Tables 12.14 and 12.15 summarize this data for analysis in the styles of Tables 12.11 and 12.12. The table p values for the asymptotic Cochran-Armitage tests are p = 0. 06681 for the unadjusted data and p = 0. 06332 for the adjusted data.

Table 12.14 Example of results table without survival adjustments
Table 12.15 Example of results table with survival adjustments

4.2.2 Exact Method

An exact methodology for the poly-k test is possible. In the following we will describe this method.

The approach is combinatorial; we consider permutations of the animals among the dose group. Each permutation generates a summary table of the form of Table 12.15 (although many permutations can generate similar tables). For each table, we calculate the test statistic T defined by:

$$\displaystyle{ T =\sum _{ i=0}^{r}x_{ i}d_{i} }$$
(12.4)

The table p-value of a given outcome with test statistic T = t can be calculated using the hypergeometric distribution.

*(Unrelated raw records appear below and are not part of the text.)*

-- ==== Sys2Proof/Machine/Registers.lean ====
section
/-! DEFINITION. What the block registers of BAR0 show (Tables 3.1 to 21.8), which of their fields a read clears (R8), and the
totals of R436. -/

namespace Sys2Proof.Machine

open Sys2Proof

/-- A counter of a block: its register offset, the counter, and the block with it changed. -/
abbrev CounterLens (α : Type) : Type := Nat × (α → Counter) × ((Counter → Counter) → α → α)

/-- The counter at an offset. -/
def lensRead {α : Type} (l : List (CounterLens α)) (a : α) (off : Nat) : Option Nat :=
  (l.find? fun e => e.1 = off).map fun e => (e.2.1 a).val

/-- The block after an RC read of an offset. -/
def lensClear {α : Type} (l : List (CounterLens α)) (off : Nat) (a : α) : α :=
  match l.find? fun e => e.1 = off with
  | some e => e.2.2 Counter.clear a
  | none => a

/-- The totals of a block's counters (R436), by offset. -/
def lensTotals {α : Type} (l : List (CounterLens α)) (base : Nat) (a : α) : List (Nat × Nat) :=
  l.map fun e => (base + e.1, (e.2.1 a).total)

/-- The 32-bit event counters of HOST (Table 14.5). -/
def hostCounters : List (CounterLens HostBlk) :=
  [(0x8, (·.retrains), fun f h => { h with retrains := f h.retrains }),
   (0x28, (·.readTimeouts), fun f h => { h with readTimeouts := f h.readTimeouts }),
   (0x2C, (·.writeRefused), fun f h => { h with writeRefused := f h.writeRefused }),
   (0x30, (·.badAccess), fun f h => { h with badAccess := f h.badAccess }),
   (0x34, (·.poisonedIn), fun f h => { h with poisonedIn := f h.poisonedIn }),
   (0x38, (·.errorCompletions), fun f h => { h with errorCompletions := f h.errorCompletions }),
   (0x3C, (·.l1Residency), fun f h => { h with l1Residency := f h.l1Residency })]

/-- The 32-bit event counters of CUE (Table 3.2). -/
def cueCounters : List (CounterLens CueBlk) :=
  [(0x2C, (·.stale), fun f c => { c with stale := f c.stale }),
   (0x30, (·.excess), fun f c => { c with excess := f c.excess }),
   (0x34, (·.missed), fun f c => { c with missed := f c.missed }),
   (0x38, (·.pinEarly), fun f c => { c with pinEarly := f c.pinEarly }),
   (0x3C, (·.pinMissing), fun f c => { c with pinMissing := f c.pinMissing })]

/-- The 32-bit event counters of HOUSE (Table 4.3). -/
def houseCounters : List (CounterLens House) :=
  [(0x0, (·.errors), fun f h => { h with errors := f h.errors }),
   (0xC, (·.poisoned), fun f h => { h with poisoned := f h.poisoned }),
   (0x10, (·.sealedReads), fun f h => { h with sealedReads := f h.sealedReads }),
   (0x14, (·.sealedWrites), fun f h => { h with sealedWrites := f h.sealedWrites }),
   (0x18, (·.poisonReads), fun f h => { h with poisonReads := f h.poisonReads })]

/-- The 32-bit event counters of WARDROBE (Table 4.5). -/
def wardrobeCounters : List (CounterLens Wardrobe) :=
  [(0x4, (·.doubleFree), fun f w => { w with doubleFree := f w.doubleFree }),
   (0x8, (·.noResource), fun f w => { w with noResource := f w.noResource }),
   (0xC, (·.fallback), fun f w => { w with fallback := f w.fallback })]

/-- The 32-bit event counters of ARRAYb (Table 5.10). -/
def arrayCounters : List (CounterLens ArrayBlk) :=
  [(0x4, (·.rows), fun f a => { a with rows := f a.rows }),
   (0x8, (·.bubble), fun f a => { a with bubble := f a.bubble }),
   (0xC, (·.wait), fun f a => { a with wait := f a.wait }),
   (0x10, (·.instructions), fun f a => { a with instructions := f a.instructions }),
   (0x14, (·.residueErrors), fun f a => { a with residueErrors := f a.residueErrors }),
   (0x18, (·.recomputed), fun f a => { a with recomputed := f a.recomputed }),
   (0x1C, (·.scaleRetries), fun f a => { a with scaleRetries := f a.scaleRetries }),
   (0x20, (·.scaleMismatch), fun f a => { a with scaleMismatch := f a.scaleMismatch }),
   (0x24, (·.saturated), fun f a => { a with saturated := f a.saturated })]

We define an equivalence relation on permutations, saying that two permutations p 1 and p 2 are equivalent (\(p_{1} \sim p_{2}\)) if they both allocate the same number of TBAs to each dose group. It is clear that the test statistic T respects this equivalence relation, but it is possible to have \(T_{p_{1}} = T_{p_{2}}\) without \(p_{1} \sim p_{2}\) (Table 12.16).

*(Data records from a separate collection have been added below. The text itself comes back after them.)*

/-- The line of an input pixel. -/
def ConvParams.pixelLine (q : ConvParams) (base fmt : Nat) (p : Nat × Nat) : Nat :=
  base + (p.1 * q.wIn + p.2) * rowLines q.c (widthOf fmt)

/-- Output rows for which filter row or column t is inside the map: the tap is live (R213). -/
def tapLive (outE inE stride dil pad t : Nat) : Bool :=
  (upto outE).any fun y =>
    let i : Int := ((y * stride + t * dil : Nat) : Int) - pad
    0 ≤ i && i < inE

/-- The dead taps of the layer (R213). -/
def ConvParams.deadTaps (q : ConvParams) : Nat :=
  let rows := (upto q.r).filter fun t => tapLive q.hOut q.hIn q.strideY q.dilY q.padTop t
  let cols := (upto q.s).filter fun t => tapLive q.wOut q.wIn q.strideX q.dilX q.padLeft t
  let span := fun (l : List Nat) => match l with
    | [] => 0
    | a :: _ => l.foldl max a - a + 1
  q.r * q.s - span rows * span cols

/-- The positions of the stripe. -/
def ConvParams.positions (q : ConvParams) : List Nat := (upto q.mrows).map (· + q.m0)

/-! ### Narrowing of one block (R122, R125, R126, R133, R170) -/

/-- A narrowed block: its element codes, its scale exponent, and its counts. -/
structure NarrowedBlock where
  codes : List Nat
  scale : Int
  saturate : Nat
  nonfinite : Nat
  clamp : Nat
  flushed : Nat
  exceeds : Bool

/-- A block format whose elements hold no NaN: an infinity or a NaN takes the whole block (Table 6.5). -/
def blockWide (fmt : Nat) : Bool :=
  match layoutOf fmt with
  | some l => !l.hasNan
  | none => true

/-- A block narrowed with a scale exponent, each value with its own rounding; `share` is FLUSH_SHARE.  One that its format cannot hold
gets scale code 255 and element codes 0 (Table 6.5). -/
def narrowBlock (fmt share : Nat) (exponent : Int) (l : List (Num × Rnd)) : NarrowedBlock :=
  let c := clampScale exponent
  let rs := l.map fun e => narrow fmt e.2 (e.1.scale (-c.1))
  let z := (l.filter fun e => e.1.isFin && !e.1.isZero).length
  let f := (rs.filter (·.flushed)).length
  if blockWide fmt && l.any fun e => !e.1.isFin then
    { codes := rs.map fun _ => 0, scale := 128, saturate := 0, nonfinite := (l.filter fun e => !e.1.isFin).length, clamp := 0
      flushed := 0, exceeds := false }
  else
  { codes := rs.map (·.code), scale := c.1, saturate := (rs.filter (·.saturated)).length
    nonfinite := (rs.filter (·.nonfinite)).length, clamp := b2n c.2, flushed := f, exceeds := f * 256 > share * z }

/-- The counts of narrowed blocks added to an effect. -/
def VecEffect.addBlocks (e : VecEffect) (bs : List NarrowedBlock) : VecEffect :=
  { e with
    saturate := e.saturate + sumNat (bs.map (·.saturate))
    nonfinite := e.nonfinite + sumNat (bs.map (·.nonfinite))
    clamp := e.clamp + sumNat (bs.map (·.clamp))
    flushed := e.flushed + sumNat (bs.map (·.flushed))
    flushBlocks := e.flushBlocks + (bs.filter (·.exceeds)).length }

/-- The counts of narrowed elements of a non-block format added to an effect. -/
def VecEffect.addNarrowed (e : VecEffect) (rs : List Narrowed) : VecEffect :=
  { e with
    saturate := e.saturate + (rs.filter (·.saturated)).length
    nonfinite := e.nonfinite + (rs.filter (·.nonfinite)).length
    flushed := e.flushed + (rs.filter (·.flushed)).length }

/-- A list cut into pieces of l elements. -/
def pieces {α : Type} (l : Nat) (xs : List α) : List (List α) :=
  (upto (ceilDiv xs.length l)).map fun j => (xs.drop (j * l)).take l

/-- A scale entry's two bytes at its place in a scale tensor. -/
def scaleWrite (base n row col : Nat) (scale : Int) (kb rc : Nat) (weight : Bool) : Nat × List Byte :=
  (scaleByte base n row col, leBytes 2 (scaleEntry (scale + 127).toNat kb rc weight))

/-! ### UNROLL, DWCONV and POOL (R216, R218, R219) -/

/-- The element k of output position m: its value, its rounding and whether it draws (R212, R216). -/
def State.unrollElem (s : State) (w : VecWord) (q : ConvParams) (deck : Option Deck) (m k : Nat) : Num × Rnd × Bool :=
  let cp := paddedChannels q.c
  let nS := q.sHi - q.sLo + 1
  let t := k / cp
  let c := k % cp
  let r := q.rLo + t / nS
  let col := q.sLo + t % nS
  if c ≥ q.c then (.zero, .nearestEven, false)
  else match q.source m r col with
    | none => (f32 q.pad, .nearestEven, false)
    | some p =>
      let code := (s.bitsAt (q.pixelLine w.aAddr w.aFmt p) (widthOf w.aFmt) (c + 1)).getD c 0
      let index := q.lorigin + m * q.r * q.s * cp + (r * q.s + col) * cp + c
      (if w.aFmt = 0x18 then Num.ofInt (signedOf 32 code) else elemValue w.aFmt code, rndFor w.rnd deck index, w.rnd = 2)

/-- UNROLL (R216). -/
def State.unroll (s : State) (w : VecWord) (q : ConvParams) (deck : Option Deck) (share vl : Nat) : VecEffect :=
  let width := widthOf w.dFmt
  let l := blockLen w.dFmt
  let rowAt := fun (i : Nat) => w.dAddr + i * rowLines q.kcount width
  let nb := ceilDiv q.kcount l
  q.positions.foldl (fun (e : VecEffect) m =>
    let i := m - q.m0
    let es : List (Num × Rnd × Bool) := (upto q.kcount).map fun k => s.unrollElem w q deck m (q.k0 + k)
    let drawn := (es.filter fun (x : Num × Rnd × Bool) => x.2.2).length
    let e := { e with draws := e.draws + drawn }
    if l = 0 then
      let rs : List Narrowed := es.map fun x => narrow w.dFmt x.2.1 x.1
      let e := e.addNarrowed rs
      { e with writes := (64 * rowAt i, packElems width (rs.map fun (x : Narrowed) => x.code)) :: e.writes }
    else
      let bs : List NarrowedBlock := (pieces l (es.map fun x => (x.1, x.2.1))).map fun b =>
        narrowBlock w.dFmt share (computedScale w.dFmt (b.map (·.1))) b
      let scales := (bs.zip (upto nb)).map fun b =>
        scaleWrite q.aux nb i b.2 b.1.scale (bitsOf q.tag0 0 3 + b.2) (bitsOf q.tag0 3 3 + i) false
      let e := e.addBlocks bs
      { e with writes := scales ++ (64 * rowAt i, packElems width (bs.flatMap fun (x : NarrowedBlock) => x.codes)) :: e.writes })
    { steps := q.mrows * ceilDiv q.kcount vl, tapSkip := if q.m0 = 0 && q.k0 = 0 then q.deadTaps else 0 }

/-- The rows a DWCONV or POOL writes, from the value of each (position, channel). -/
def convRows (w : VecWord) (q : ConvParams) (deck : Option Deck) (value : Nat → Nat → Word32) (e : VecEffect) :
    VecEffect :=
  let width := widthOf w.dFmt
  q.positions.foldl (fun (e : VecEffect) m =>
    let rs := (upto q.c).map fun c => narrow w.dFmt (rndFor w.rnd deck (q.lorigin + m * q.c + c)) (f32 (value m c))
    let e := (e.addNarrowed rs)
    { e with
      draws := e.draws + (if w.rnd = 2 then q.c else 0)
      writes := (64 * (w.dAddr + (m - q.m0) * rowLines q.c width), packElems width (rs.map (·.code))) :: e.writes }) e

/-- The in-map input value of a tap and channel as FP32. -/
def State.tapValue (s : State) (w : VecWord) (q : ConvParams) (m r col c : Nat) : Option Word32 :=
  (q.source m r col).map fun p =>
    widen32 w.aFmt ((s.bitsAt (q.pixelLine w.aAddr w.aFmt p) (widthOf w.aFmt) (c + 1)).getD c 0)

/-- The taps of the live rectangle in ascending (r, s). -/
def ConvParams.liveTaps (q : ConvParams) : List (Nat × Nat) :=
  (upto (q.rHi - q.rLo + 1)).flatMap fun i => (upto (q.sHi - q.sLo + 1)).map fun j => (q.rLo + i, q.sLo + j)

/-- All taps in ascending (r, s). -/
def ConvParams.allTaps (q : ConvParams) : List (Nat × Nat) :=
  (upto q.r).flatMap fun i => (upto q.s).map fun j => (i, j)

/-- DWCONV (R218). -/
def State.dwconv (s : State) (w : VecWord) (q : ConvParams) (deck : Option Deck) (vl : Nat) : VecEffect :=
  let rl := rowLines q.c 32
  let word := fun (line c : Nat) => BitVec.ofNat 32 (leNat (s.readMem false (64 * line + 4 * c) 4))
  let value := fun (m c : Nat) =>
    q.liveTaps.foldl (fun acc t =>
      ffma ((s.tapValue w q m t.1 t.2 c).getD q.pad) (word (q.aux + (t.1 * q.s + t.2) * rl) c) acc)
      (word (q.aux + q.r * q.s * rl) c)
  convRows w q deck value
    { steps := q.mrows * (q.taps + 1) * ceilDiv q.c vl, tapSkip := if q.m0 = 0 then q.deadTaps else 0 }

/-- One pooled value (R219). -/
def State.poolValue (s : State) (w : VecWord) (q : ConvParams) (m c : Nat) : Word32 :=
  let inMap := q.allTaps.filterMap fun t => s.tapValue w q m t.1 t.2 c
  match q.kind with
  | 1 => match inMap with
    | [] => 0
    | a :: l => l.foldl fmax (fmax a a)
  | 2 => if inMap.isEmpty then 0 else fdiv (treeSum inMap) (natF32 inMap.length)
  | _ =>
    if inMap.isEmpty then q.pad
    else fdiv (treeSum (q.allTaps.map fun t => (s.tapValue w q m t.1 t.2 c).getD q.pad)) (natF32 (q.r * q.s))

/-- POOL (R219). -/
def State.poolOp (s : State) (w : VecWord) (q : ConvParams) (deck : Option Deck) (vl : Nat) : VecEffect :=
  let empties := (q.positions.filter fun m => q.allTaps.all fun t => (q.source m t.1 t.2).isNone).length
  convRows w q deck (s.poolValue w q) { steps := q.mrows * q.r * q.s * ceilDiv q.c vl, empty := empties }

Table 12.16 Output after a typical permutation

For this permutation, we have

$$\displaystyle\begin{array}{rcl} n_{0}^{{\ast}}& =& \mathrm{Round}\left (0.46 + 1.00 + 0.84 + 0.11 + 1.00\right ) =\mathrm{ Round}(3.40) = 3 {}\\ n_{1}^{{\ast}}& =& \mathrm{Round}\left (1.00 + 0.7865 + 1.00 + 0.3602 + 1.00\right ) =\mathrm{ Round}(4.14) = 4. {}\\ \end{array}$$

The resulting summary table is displayed in Table 12.17:

Table 12.17 Summary table for permuted data

We now calculate the probability that a randomly selected permutation induces a particular table of permuted values (such as Table 12.17). The random variables x 0 and x 1 can be assumed to be drawn from a random hypergeometric distribution \(g(n_{0}^{{\ast}},n_{1}^{{\ast}})\). The probability of a given hypergeometric distribution’s realization depends on the random parameters \(n_{0}^{{\ast}}\) and \(n_{1}^{{\ast}}\), and so can be denoted \(\Pr \left [g(n_{0}^{{\ast}},n_{1}^{{\ast}})\right ]\). The probability of observing a particular table is therefore:

$$\displaystyle{ \Pr \big[x_{0},x_{1},n_{0}^{{\ast}},n_{ 1}^{{\ast}},g(n_{ 0}^{{\ast}},n_{ 1}^{{\ast}})\big] =\Pr \left [g(n_{ 0}^{{\ast}},n_{ 1}^{{\ast}})\right ] \cdot \Pr \big [x_{ 0},x_{1},n_{0}^{{\ast}},n_{ 1}^{{\ast}}\big\vert g(n_{ 0}^{{\ast}},n_{ 1}^{{\ast}})\big] }$$
(12.5)

where

$$\displaystyle{ \Pr \big[x_{0},x_{1},n_{0}^{{\ast}},n_{ 1}^{{\ast}}\big\vert g(n_{ 0}^{{\ast}},n_{ 1}^{{\ast}})\big] = \left.\frac{{n_{0}^{{\ast}}\choose x_{ 0}}{n_{1}^{{\ast}}\choose x_{ 1}}} {{n^{{\ast}}\choose x}} \right /C\left (x_{0},x_{1}\right ) }$$
(12.6)

with C(x 0, x 1) as the total number of ways in which x TBAs and nx NTBAs can be arranged into groups of size n 0 and n 1 such that exactly x 0 of the TBAs are in Group 0. This quantity is given by:

$$\displaystyle{ C\left (x_{0},x_{1}\right ) ={ x\choose x_{0}}{n - x\choose n_{0} - x_{0}}{x - x_{0}\choose x_{1}}{(n - x) - (n_{0} - x_{0})\choose n_{1} - x_{1}}. }$$
(12.7)

Note that \(C\left (x_{0},x_{1}\right )\) is equal to the total number of ways in which n number of animals can be arranged so that x 0 of the tumor bearing animals are in Group 0, and the remaining x 1 are in Group 1. For r + 1 treatment groups the general formula for C(x 0, x 1, , x r ) is

$$\displaystyle{ C(\mathbf{x}) =\prod _{ i=0}^{r-1}{x -\sum _{ k<i}x_{k}\choose x_{i}}{(n - x) -\sum _{k<i}(n_{k} - x_{k})\choose n_{i} - x_{i}}. }$$
(12.8)

with \(x = x_{0} + x_{1} +\ldots +x_{r}\), \(x_{-1} = -x_{0}\), and \(n_{-1} = -n_{0}\).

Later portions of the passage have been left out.